In this photo taken Sunday, April 16, 2017, the Theewaterskloof Dam, a key source of water supply to Cape Town, South Africa, is shown at low levels. The city, a major international tourist attraction, is instructing people to severely restrict water use because of the area's worst drought in more than a century. (AP Photo/Halden Krog)
In this photo taken Sunday, April 16, 2017, the Theewaterskloof Dam, a key source of water supply to Cape Town, South Africa, is shown at low levels. The city, a major international tourist attraction, is instructing people to severely restrict water use because of the area's worst drought in more than a century. (AP Photo/Halden Krog)

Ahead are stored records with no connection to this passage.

theorem test_decode_B0_to_B7 : [
    reads 8 0b10110000 .oraB,
    reads 8 0b10110001 .oraC,
    reads 8 0b10110010 .oraD,
    reads 8 0b10110011 .oraE,
    reads 8 0b10110100 .oraH,
    reads 8 0b10110101 .oraL,
    reads 8 0b10110110 .oraM,
    reads 8 0b10110111 .oraA].all id = true := by decide +kernel

theorem test_decode_B8_to_BF : [
    reads 8 0b10111000 .cmpB,
    reads 8 0b10111001 .cmpC,
    reads 8 0b10111010 .cmpD,
    reads 8 0b10111011 .cmpE,
    reads 8 0b10111100 .cmpH,
    reads 8 0b10111101 .cmpL,
    reads 8 0b10111110 .cmpM,
    reads 8 0b10111111 .cmpA].all id = true := by decide +kernel

theorem test_decode_C0_to_C7 : [
    reads 8 0b11000000 .rnz,
    reads 8 0b11000001 .popB,
    reads 24 0b000100100011010011000010 (.jnz 0x1234),
    reads 24 0b000100100011010011000011 (.jmp 0x1234),
    reads 24 0b000100100011010011000100 (.cnz 0x1234),
    reads 8 0b11000101 .pushB,
    reads 16 0b1010010111000110 (.adi 0xA5),
    reads 8 0b11000111 .rst0].all id = true := by decide +kernel

theorem test_decode_C8_to_CF : [
    reads 8 0b11001000 .rz,
    reads 8 0b11001001 .ret,
    reads 24 0b000100100011010011001010 (.jz 0x1234),
    reads 8 0b11001011 (.unsupported 0xCB),
    reads 24 0b000100100011010011001100 (.cz 0x1234),
    reads 24 0b000100100011010011001101 (.call 0x1234),
    reads 16 0b1010010111001110 (.aci 0xA5),
    reads 8 0b11001111 .rst1].all id = true := by decide +kernel

theorem test_decode_D0_to_D7 : [
    reads 8 0b11010000 .rnc,
    reads 8 0b11010001 .popD,
    reads 24 0b000100100011010011010010 (.jnc 0x1234),
    reads 16 0b1010010111010011 (.outPort 0xA5),
    reads 24 0b000100100011010011010100 (.cnc 0x1234),
    reads 8 0b11010101 .pushD,
    reads 16 0b1010010111010110 (.sui 0xA5),
    reads 8 0b11010111 .rst2].all id = true := by decide +kernel

theorem test_decode_D8_to_DF : [
    reads 8 0b11011000 .rc,
    reads 8 0b11011001 (.unsupported 0xD9),
    reads 24 0b000100100011010011011010 (.jc 0x1234),
    reads 16 0b1010010111011011 (.inPort 0xA5),
    reads 24 0b000100100011010011011100 (.cc 0x1234),
    reads 8 0b11011101 (.unsupported 0xDD),
    reads 16 0b1010010111011110 (.sbi 0xA5),
    reads 8 0b11011111 .rst3].all id = true := by decide +kernel

theorem test_decode_E0_to_E7 : [
    reads 8 0b11100000 .rpo,
    reads 8 0b11100001 .popH,
    reads 24 0b000100100011010011100010 (.jpo 0x1234),
    reads 8 0b11100011 .xthl,
    reads 24 0b000100100011010011100100 (.cpo 0x1234),
    reads 8 0b11100101 .pushH,
    reads 16 0b1010010111100110 (.ani 0xA5),
    reads 8 0b11100111 .rst4].all id = true := by decide +kernel

theorem test_decode_E8_to_EF : [
    reads 8 0b11101000 .rpe,
    reads 8 0b11101001 .pchl,
    reads 24 0b000100100011010011101010 (.jpe 0x1234),
    reads 8 0b11101011 .xchg,
    reads 24 0b000100100011010011101100 (.cpe 0x1234),
    reads 8 0b11101101 (.unsupported 0xED),
    reads 16 0b1010010111101110 (.xri 0xA5),
    reads 8 0b11101111 .rst5].all id = true := by decide +kernel

theorem test_decode_F0_to_F7 : [
    reads 8 0b11110000 .rp,
    reads 8 0b11110001 .popPsw,
    reads 24 0b000100100011010011110010 (.jp 0x1234),
    reads 8 0b11110011 .di,
    reads 24 0b000100100011010011110100 (.cp 0x1234),
    reads 8 0b11110101 .pushPsw,
    reads 16 0b1010010111110110 (.ori 0xA5),
    reads 8 0b11110111 .rst6].all id = true := by decide +kernel

theorem test_decode_F8_to_FF : [
    reads 8 0b11111000 .rm,
    reads 8 0b11111001 .sphl,
    reads 24 0b000100100011010011111010 (.jm 0x1234),
    reads 8 0b11111011 .ei,
    reads 24 0b000100100011010011111100 (.cm 0x1234),
    reads 8 0b11111101 (.unsupported 0xFD),
    reads 16 0b1010010111111110 (.cpi 0xA5),
    reads 8 0b11111111 .rst7].all id = true := by decide +kernel
theorem test_row_without_operand_bits_has_zero_operands : reads 8 0x21 (.lxiH 0) = true := by decide +kernel
theorem test_truncated_instruction_is_refused : decode [0xC3, 0x00] = .error (.truncated 0xC3) := rfl
theorem test_no_bytes_are_refused : decode [] = .error .empty := rfl

/-! ## One step from a small state (95_test_vectors.md, section 2: everything 0 except what the row lists) -/

abbrev Edit := State → State

def r (x : Reg) (v : Byte) : Edit := fun s => s.setReg x v
def m (a : Nat) (v : Byte) : Edit := fun s => s.setMem (Cells.set s.mem a v)
def sp (v : Word) : Edit := fun s => s.setSp v
def fs (b : Bool) : Edit := fun s => s.setFlags { s.flags with s := b }
def fz (b : Bool) : Edit := fun s => s.setFlags { s.flags with z := b }
def fac (b : Bool) : Edit := fun s => s.setFlags { s.flags with ac := b }
def fp (b : Bool) : Edit := fun s => s.setFlags { s.flags with p := b }
def fcy (b : Bool) : Edit := fun s => s.setFlags { s.flags with cy := b }
def ie (b : Bool) : Edit := fun s => s.setIe b
def halt (b : Bool) : Edit := fun s => s.setHalted b
def vec (v : Option (BitVec 3)) : Edit := fun s => s.setPending v
def fault (a : Word) (op : Byte) : Edit := fun s => s.setFault (some (.unsupportedOpcode a op))
def shreg (v : Word) : Edit := fun s => s.setShiftRegister v
def shamt (v : BitVec 3) : Edit := fun s => s.setShiftAmount v
def inp (p : Byte) (v : Byte) : Edit := fun s => s.setInput (Cells.set s.input p.toNat v)
def latch (p : Byte) (v : Byte) : Edit := fun s => s.setSoundLatch (Cells.set s.soundLatch p.toNat v)
def evs (l : List SoundEvent) : Edit := fun s => s.setSoundEvents l
def cfg (f : Config → Config) : Edit := fun s => { s with config := f s.config }
def rom : Edit := cfg fun c => { c with romWritePolicy := .ignore }

def edit (l : List Edit) (s : State) : State := l.foldl (fun t f => f t) s

/-- Bytes at consecutive addresses, modulo 2^16. -/
def put : List Byte → Word → State → State
  | [], _, s => s
  | b :: t, a, s => put t (a + 1) (m a.toNat b s)

/-- The start state of a row. -/
def start (init : List Edit) (pc : Word) (code : List Byte) : State := put code pc ((edit init State.reset).setPc pc)

/-- Whether the result of a step is the given state. -/
def isNext (x : Result) (t : State) : Bool :=
  match x with
  | .next u => decide (u = t)
  | .fault _ => false
  | .refused _ => false

/-- A row: after one step exactly the listed changes, the PC and the cycles. -/
def vector (init : List Edit) (pc : Word) (code : List Byte) (changes : List Edit) (pc' : Word) (cycles : Nat) : Bool :=
  isNext (step (start init pc code)) (((edit changes (start init pc code)).setPc pc').setPacing cycles cycles)

/-- Vectors DT1 to DT9 of 95_test_vectors.md. -/
theorem test_vectors_data_transfer_1 : [
    vector [r .b 0x12, r .c 0x34] 0x0100 [0x41] [r .b 0x34] 0x0101 5,
    vector [r .h 0x20, r .l 0x00, m 0x2000 0xAB] 0x0100 [0x7E] [r .a 0xAB] 0x0101 7,
    vector [r .h 0x20, r .l 0x00, m 0x2000 0x31] 0x0100 [0x66] [r .h 0x31] 0x0101 7,
    vector [r .h 0x21, r .l 0x00, r .a 0x5A] 0x0100 [0x77] [m 0x2100 0x5A] 0x0101 7,
    vector [r .h 0x21, r .l 0x05] 0x0100 [0x74] [m 0x2105 0x21] 0x0101 7,
    vector [r .a 0x77] 0x0100 [0x7F] [] 0x0101 5,
    vector [] 0x0100 [0x3E, 0x05] [r .a 0x05] 0x0102 7,
    vector [r .h 0x24, r .l 0x00] 0x0100 [0x36, 0xFF] [m 0x2400 0xFF] 0x0102 10,
    vector [] 0x0100 [0x21, 0x34, 0x12] [r .h 0x12, r .l 0x34] 0x0103 10].all id = true := by decide +kernel

/-- Vectors DT10 to DT18 of 95_test_vectors.md. -/
theorem test_vectors_data_transfer_2 : [
    vector [] 0x0100 [0x31, 0x00, 0x24] [sp 0x2400] 0x0103 10,
    vector [m 0x2050 0x77] 0x0100 [0x3A, 0x50, 0x20] [r .a 0x77] 0x0103 13,
    vector [r .a 0x08] 0x0100 [0x32, 0x00, 0x20] [m 0x2000 0x08] 0x0103 13,
    vector [m 0x2010 0xCD, m 0x2011 0xAB] 0x0100 [0x2A, 0x10, 0x20] [r .h 0xAB, r .l 0xCD] 0x0103 16,
    vector [m 0xFFFF 0x11, m 0x0000 0x22] 0x0100 [0x2A, 0xFF, 0xFF] [r .h 0x22, r .l 0x11] 0x0103 16,
    vector [r .h 0xAB, r .l 0xCD] 0x0100 [0x22, 0x10, 0x20] [m 0x2010 0xCD, m 0x2011 0xAB] 0x0103 16,
    vector [r .h 0xAB, r .l 0xCD] 0x0100 [0x22, 0xFF, 0xFF] [m 0x0000 0xAB, m 0xFFFF 0xCD] 0x0103 16,
    vector [r .d 0x1B, r .e 0x00, m 0x1B00 0x3C] 0x0100 [0x1A] [r .a 0x3C] 0x0101 7,
    vector [r .b 0x22, r .c 0x00, r .a 0x99] 0x0100 [0x02] [m 0x2200 0x99] 0x0101 7].all id = true := by decide +kernel

/-- Vectors DT19 to DT22 of 95_test_vectors.md. -/
theorem test_vectors_data_transfer_3 : [
    vector [r .h 0x12, r .l 0x34, r .d 0xAB, r .e 0xCD] 0x0100 [0xEB] [r .d 0x12, r .e 0x34, r .h 0xAB, r .l 0xCD] 0x0101 4,
    vector [m 0x0000 0x12] 0xFFFE [0x01, 0x34] [r .b 0x12, r .c 0x34] 0x0001 10,
    vector [r .h 0x01, r .l 0x00, r .a 0x5A, rom] 0x0100 [0x77] [] 0x0101 7,
    vector [r .h 0x01, r .l 0x00, r .a 0x5A] 0x0100 [0x77] [m 0x0100 0x5A] 0x0101 7].all id = true := by decide +kernel

/-- Vectors AR1 to AR9 of 95_test_vectors.md. -/
theorem test_vectors_arithmetic_1 : [
    vector [r .a 0x6C, r .d 0x2E] 0x0100 [0x82] [r .a 0x9A, fs true, fac true, fp true] 0x0101 4,
    vector [r .a 0x80] 0x0100 [0x87] [r .a 0x00, fz true, fp true, fcy true] 0x0101 4,
    vector [r .a 0x0F, r .h 0x20, r .l 0x00, m 0x2000 0x01] 0x0100 [0x86] [r .a 0x10, fac true] 0x0101 7,
    vector [r .a 0x14] 0x0100 [0xC6, 0x42] [r .a 0x56, fp true] 0x0102 7,
    vector [r .a 0x42, r .c 0x3D, fcy false] 0x0100 [0x89] [r .a 0x7F] 0x0101 4,
    vector [r .a 0x42, r .c 0x3D, fcy true] 0x0100 [0x89] [r .a 0x80, fs true, fac true, fcy false] 0x0101 4,
    vector [r .a 0xFF, r .h 0x20, r .l 0x00, fcy true, m 0x2000 0x00] 0x0100 [0x8E] [r .a 0x00, fz true, fac true, fp true] 0x0101 7,
    vector [r .a 0x14, fcy true] 0x0100 [0xCE, 0x42] [r .a 0x57, fcy false] 0x0102 7,
    vector [r .a 0x3E, fcy true] 0x0100 [0x97] [r .a 0x00, fz true, fac true, fp true, fcy false] 0x0101 4].all id = true := by decide +kernel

JOHANNESBURG — South Africa's city of Cape Town is urging residents to severely restrict water use because of the area's worst drought in more than a century.

The city, a major international tourist destination, said it is experiencing the impact of climate change and predicts little rain in the next three weeks. It wants daily water usage to be reduced to 100 liters (26 gallons) per person and recommends taking two-minute showers and flushing the toilet only when necessary.

Cape Town residents are starting to boil water with sediment from dam reservoirs with low water levels, said Justin Friedman, founder of For Love of Water , a non-profit group that promotes conservation.

Some people are worried that the city might turn off the taps at some point, he said Tuesday.

The city of nearly 4 million people is in its low tourist season. Officials hope eventual rains will improve the situation before the high season toward the end of the year.

So far, there has been no drop in the number of visitors to Cape Town, said Enver Duminy, CEO of Cape Town Tourism. There could be a "moderate short-term impact" on visitors if facilities such as swimming pools close, but the city will do all it can to maintain its status as a "world-class destination," Duminy said.

The drought-stricken Western Cape province, which includes Cape Town, was declared a disaster zone on Monday by Premier Helen Zille. The designation gives more power to the province to direct resources to the water crisis.

The levels of dam reservoirs that supply Cape Town are at 20.7 percent, down by 0.7 percent from a week ago, the city said. It noted that the last 10 percent of a dam's reservoir is mostly unusable because of mud, weeds and debris. Municipal repair crews are also struggling to attend to hundreds of leaks and faults that cause water loss.

As reservoir levels drop, the city said in a statement , authorities will "start to implement a lifeline supply which entails reducing the water pressure to a very low level across the metro."